Tukang Becak hingga Buruh Bangkalan Berangkat ke Jakarta, Bela Program Presiden Prabowo: Anak Kami Butuh MBG

DETIKMERDEKA – Ratusan warga Kabupaten Bangkalan, Jawa Timur, yang tergabung dalam Relawan Madura Pengawal Program Presiden Prabowo (RMP4) akan berangkat ke Jakarta pada 27 Agustus 2026. Mereka berencana mengikuti aksi damai untuk menyuarakan dukungan terhadap sejumlah program Presiden Prabowo Subianto.

Koordinator massa, Ali, mengatakan peserta yang akan berangkat berasal dari berbagai latar belakang. Mereka antara lain tukang becak, buruh, kuli, tukang, sopir, sales, dan pekerja lainnya.

Menurut Ali, keberangkatan tersebut dilakukan karena mereka ingin menyampaikan langsung dukungan terhadap program pemerintah yang dinilai memberikan manfaat bagi masyarakat.

Salah satu program yang menjadi perhatian mereka adalah Makan Bergizi Gratis (MBG). Ali mengatakan program tersebut dirasakan manfaatnya oleh keluarga, terutama anak-anak yang mendapatkan makanan bergizi di sekolah.

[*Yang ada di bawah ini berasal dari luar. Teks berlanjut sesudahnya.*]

@[simp] theorem foldl_freeDraws {α : Type} (g : State → α → State) (h : ∀ s a, (g s a).freeDraws = s.freeDraws)
    (l : List α) (s : State) : (l.foldl g s).freeDraws = s.freeDraws := foldl_keep (fun s => s.freeDraws) g h l s

@[simp] theorem foldl_pending {α : Type} (g : State → α → State) (h : ∀ s a, (g s a).pending = s.pending)
    (l : List α) (s : State) : (l.foldl g s).pending = s.pending := foldl_keep (fun s => s.pending) g h l s

@[simp] theorem foldl_req_queue {α : Type} (g : State → α → State) (h : ∀ s a, (g s a).req.queue = s.req.queue)
    (l : List α) (s : State) : (l.foldl g s).req.queue = s.req.queue := foldl_keep (fun s => s.req.queue) g h l s

@[simp] theorem foldl_req_arrival {α : Type} (g : State → α → State) (h : ∀ s a, (g s a).req.arrival = s.req.arrival)
    (l : List α) (s : State) : (l.foldl g s).req.arrival = s.req.arrival := foldl_keep (fun s => s.req.arrival) g h l s

@[simp] theorem foldl_req_qlbn {α : Type} (g : State → α → State) (h : ∀ s a, (g s a).req.qlbn = s.req.qlbn)
    (l : List α) (s : State) : (l.foldl g s).req.qlbn = s.req.qlbn := foldl_keep (fun s => s.req.qlbn) g h l s

@[simp] theorem foldl_req_qcount {α : Type} (g : State → α → State) (h : ∀ s a, (g s a).req.qcount = s.req.qcount)
    (l : List α) (s : State) : (l.foldl g s).req.qcount = s.req.qcount := foldl_keep (fun s => s.req.qcount) g h l s

@[simp] theorem foldl_req_qctrl {α : Type} (g : State → α → State) (h : ∀ s a, (g s a).req.qctrl = s.req.qctrl)
    (l : List α) (s : State) : (l.foldl g s).req.qctrl = s.req.qctrl := foldl_keep (fun s => s.req.qctrl) g h l s

@[simp] theorem foldl_req_qresult {α : Type} (g : State → α → State) (h : ∀ s a, (g s a).req.qresult = s.req.qresult)
    (l : List α) (s : State) : (l.foldl g s).req.qresult = s.req.qresult := foldl_keep (fun s => s.req.qresult) g h l s

@[simp] theorem foldl_req_qresultTag {α : Type} (g : State → α → State) (h : ∀ s a, (g s a).req.qresultTag = s.req.qresultTag)
    (l : List α) (s : State) : (l.foldl g s).req.qresultTag = s.req.qresultTag := foldl_keep (fun s => s.req.qresultTag) g h l s

@[simp] theorem foldl_req_qabort {α : Type} (g : State → α → State) (h : ∀ s a, (g s a).req.qabort = s.req.qabort)
    (l : List α) (s : State) : (l.foldl g s).req.qabort = s.req.qabort := foldl_keep (fun s => s.req.qabort) g h l s

@[simp] theorem foldl_req_abortIgnored {α : Type} (g : State → α → State) (h : ∀ s a, (g s a).req.abortIgnored = s.req.abortIgnored)
    (l : List α) (s : State) : (l.foldl g s).req.abortIgnored = s.req.abortIgnored := foldl_keep (fun s => s.req.abortIgnored) g h l s

@[simp] theorem foldl_svc_readout {α : Type} (g : State → α → State) (h : ∀ s a, (g s a).svc.readout = s.svc.readout)
    (l : List α) (s : State) : (l.foldl g s).svc.readout = s.svc.readout := foldl_keep (fun s => s.svc.readout) g h l s

@[simp] theorem foldl_map_remap {α : Type} (g : State → α → State) (h : ∀ s a, (g s a).map.remap = s.map.remap)
    (l : List α) (s : State) : (l.foldl g s).map.remap = s.map.remap := foldl_keep (fun s => s.map.remap) g h l s

@[simp] theorem foldl_map_retired {α : Type} (g : State → α → State) (h : ∀ s a, (g s a).map.retired = s.map.retired)
    (l : List α) (s : State) : (l.foldl g s).map.retired = s.map.retired := foldl_keep (fun s => s.map.retired) g h l s

@[simp] theorem foldl_patrol_state {α : Type} (g : State → α → State) (h : ∀ s a, (g s a).patrol.state = s.patrol.state)
    (l : List α) (s : State) : (l.foldl g s).patrol.state = s.patrol.state := foldl_keep (fun s => s.patrol.state) g h l s

@[simp] theorem foldl_patrol_mode {α : Type} (g : State → α → State) (h : ∀ s a, (g s a).patrol.mode = s.patrol.mode)
    (l : List α) (s : State) : (l.foldl g s).patrol.mode = s.patrol.mode := foldl_keep (fun s => s.patrol.mode) g h l s

@[simp] theorem foldl_patrol_status {α : Type} (g : State → α → State) (h : ∀ s a, (g s a).patrol.status = s.patrol.status)
    (l : List α) (s : State) : (l.foldl g s).patrol.status = s.patrol.status := foldl_keep (fun s => s.patrol.status) g h l s

@[simp] theorem foldl_patrol_resume {α : Type} (g : State → α → State) (h : ∀ s a, (g s a).patrol.resume = s.patrol.resume)
    (l : List α) (s : State) : (l.foldl g s).patrol.resume = s.patrol.resume := foldl_keep (fun s => s.patrol.resume) g h l s

@[simp] theorem foldl_patrol_quietTimer {α : Type} (g : State → α → State) (h : ∀ s a, (g s a).patrol.quietTimer = s.patrol.quietTimer)
    (l : List α) (s : State) : (l.foldl g s).patrol.quietTimer = s.patrol.quietTimer := foldl_keep (fun s => s.patrol.quietTimer) g h l s

@[simp] theorem foldl_patrol_quietElapsed {α : Type} (g : State → α → State) (h : ∀ s a, (g s a).patrol.quietElapsed = s.patrol.quietElapsed)
    (l : List α) (s : State) : (l.foldl g s).patrol.quietElapsed = s.patrol.quietElapsed := foldl_keep (fun s => s.patrol.quietElapsed) g h l s

@[simp] theorem foldl_patrol_gapTimer {α : Type} (g : State → α → State) (h : ∀ s a, (g s a).patrol.gapTimer = s.patrol.gapTimer)
    (l : List α) (s : State) : (l.foldl g s).patrol.gapTimer = s.patrol.gapTimer := foldl_keep (fun s => s.patrol.gapTimer) g h l s

@[simp] theorem foldl_patrol_bgRead {α : Type} (g : State → α → State) (h : ∀ s a, (g s a).patrol.bgRead = s.patrol.bgRead)
    (l : List α) (s : State) : (l.foldl g s).patrol.bgRead = s.patrol.bgRead := foldl_keep (fun s => s.patrol.bgRead) g h l s

@[simp] theorem foldl_patrol_buf {α : Type} (g : State → α → State) (h : ∀ s a, (g s a).patrol.buf = s.patrol.buf)
    (l : List α) (s : State) : (l.foldl g s).patrol.buf = s.patrol.buf := foldl_keep (fun s => s.patrol.buf) g h l s

@[simp] theorem foldl_patrol_refreshBlock {α : Type} (g : State → α → State) (h : ∀ s a, (g s a).patrol.refreshBlock = s.patrol.refreshBlock)
    (l : List α) (s : State) : (l.foldl g s).patrol.refreshBlock = s.patrol.refreshBlock := foldl_keep (fun s => s.patrol.refreshBlock) g h l s

@[simp] theorem foldl_jrnl_lastStarted {α : Type} (g : State → α → State) (h : ∀ s a, (g s a).jrnl.lastStarted = s.jrnl.lastStarted)
    (l : List α) (s : State) : (l.foldl g s).jrnl.lastStarted = s.jrnl.lastStarted := foldl_keep (fun s => s.jrnl.lastStarted) g h l s

@[simp] theorem foldl_jrnl_lastDone {α : Type} (g : State → α → State) (h : ∀ s a, (g s a).jrnl.lastDone = s.jrnl.lastDone)
    (l : List α) (s : State) : (l.foldl g s).jrnl.lastDone = s.jrnl.lastDone := foldl_keep (fun s => s.jrnl.lastDone) g h l s

@[simp] theorem foldl_jrnl_nextPos {α : Type} (g : State → α → State) (h : ∀ s a, (g s a).jrnl.nextPos = s.jrnl.nextPos)
    (l : List α) (s : State) : (l.foldl g s).jrnl.nextPos = s.jrnl.nextPos := foldl_keep (fun s => s.jrnl.nextPos) g h l s

@[simp] theorem foldl_jrnl_commitNeeded {α : Type} (g : State → α → State) (h : ∀ s a, (g s a).jrnl.commitNeeded = s.jrnl.commitNeeded)
    (l : List α) (s : State) : (l.foldl g s).jrnl.commitNeeded = s.jrnl.commitNeeded := foldl_keep (fun s => s.jrnl.commitNeeded) g h l s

“Dari program MBG ini, kami sangat terbantu. Selain uang saku bisa ditabung, anak-anak bisa mendapatkan makan bergizi setiap hari,” ucapnya, pada Minggu, 23 Agustus 2026.

Ali mengatakan MBG tidak hanya berkaitan dengan makanan yang diterima anak-anak. Program tersebut juga membantu mengurangi pengeluaran keluarga untuk kebutuhan makan anak selama berada di sekolah.

Dia menilai program MBG perlu terus diperbaiki apabila ditemukan persoalan dalam pelaksanaannya. Namun, perbaikan tersebut tidak berarti program harus dihentikan.

Ali merujuk pada aksi mahasiswa pada 18 Agustus 2026 yang salah satunya meminta penghentian MBG. Menurut dia, permintaan tersebut perlu dilihat dari kondisi masyarakat yang selama ini merasakan manfaat program tersebut.

“Anak-anak kami butuh MBG,” imbuhnya.

Ali mengakui masih ada sejumlah dapur MBG yang dinilai belum menjalankan program dengan baik. Kondisi tersebut, menurut dia, perlu menjadi bahan evaluasi pemerintah.

Dia tidak mempersoalkan evaluasi terhadap dapur MBG yang bermasalah. Namun, evaluasi sebaiknya diarahkan untuk memperbaiki pelaksanaan program, bukan menghentikannya.

“Jadi, bukan dihentikan programnya, tetapi diperbaiki tata kelolanya sehingga program ini bisa betul-betul berjalan semakin baik,” jelasnya.

Menurut Ali, perbaikan dapat dilakukan dengan memperketat pengawasan terhadap kualitas makanan, kebersihan dapur, distribusi, serta memastikan makanan diterima oleh anak-anak yang menjadi sasaran program.

Dia berharap pemerintah tetap membuka ruang bagi masyarakat untuk menyampaikan laporan apabila menemukan persoalan dalam pelaksanaan MBG.

RMP4 berencana membawa sekitar 500 peserta dari Bangkalan ke Jakarta. Mereka akan mengikuti aksi bertajuk “Jaga Indonesia” pada 27 Agustus 2026.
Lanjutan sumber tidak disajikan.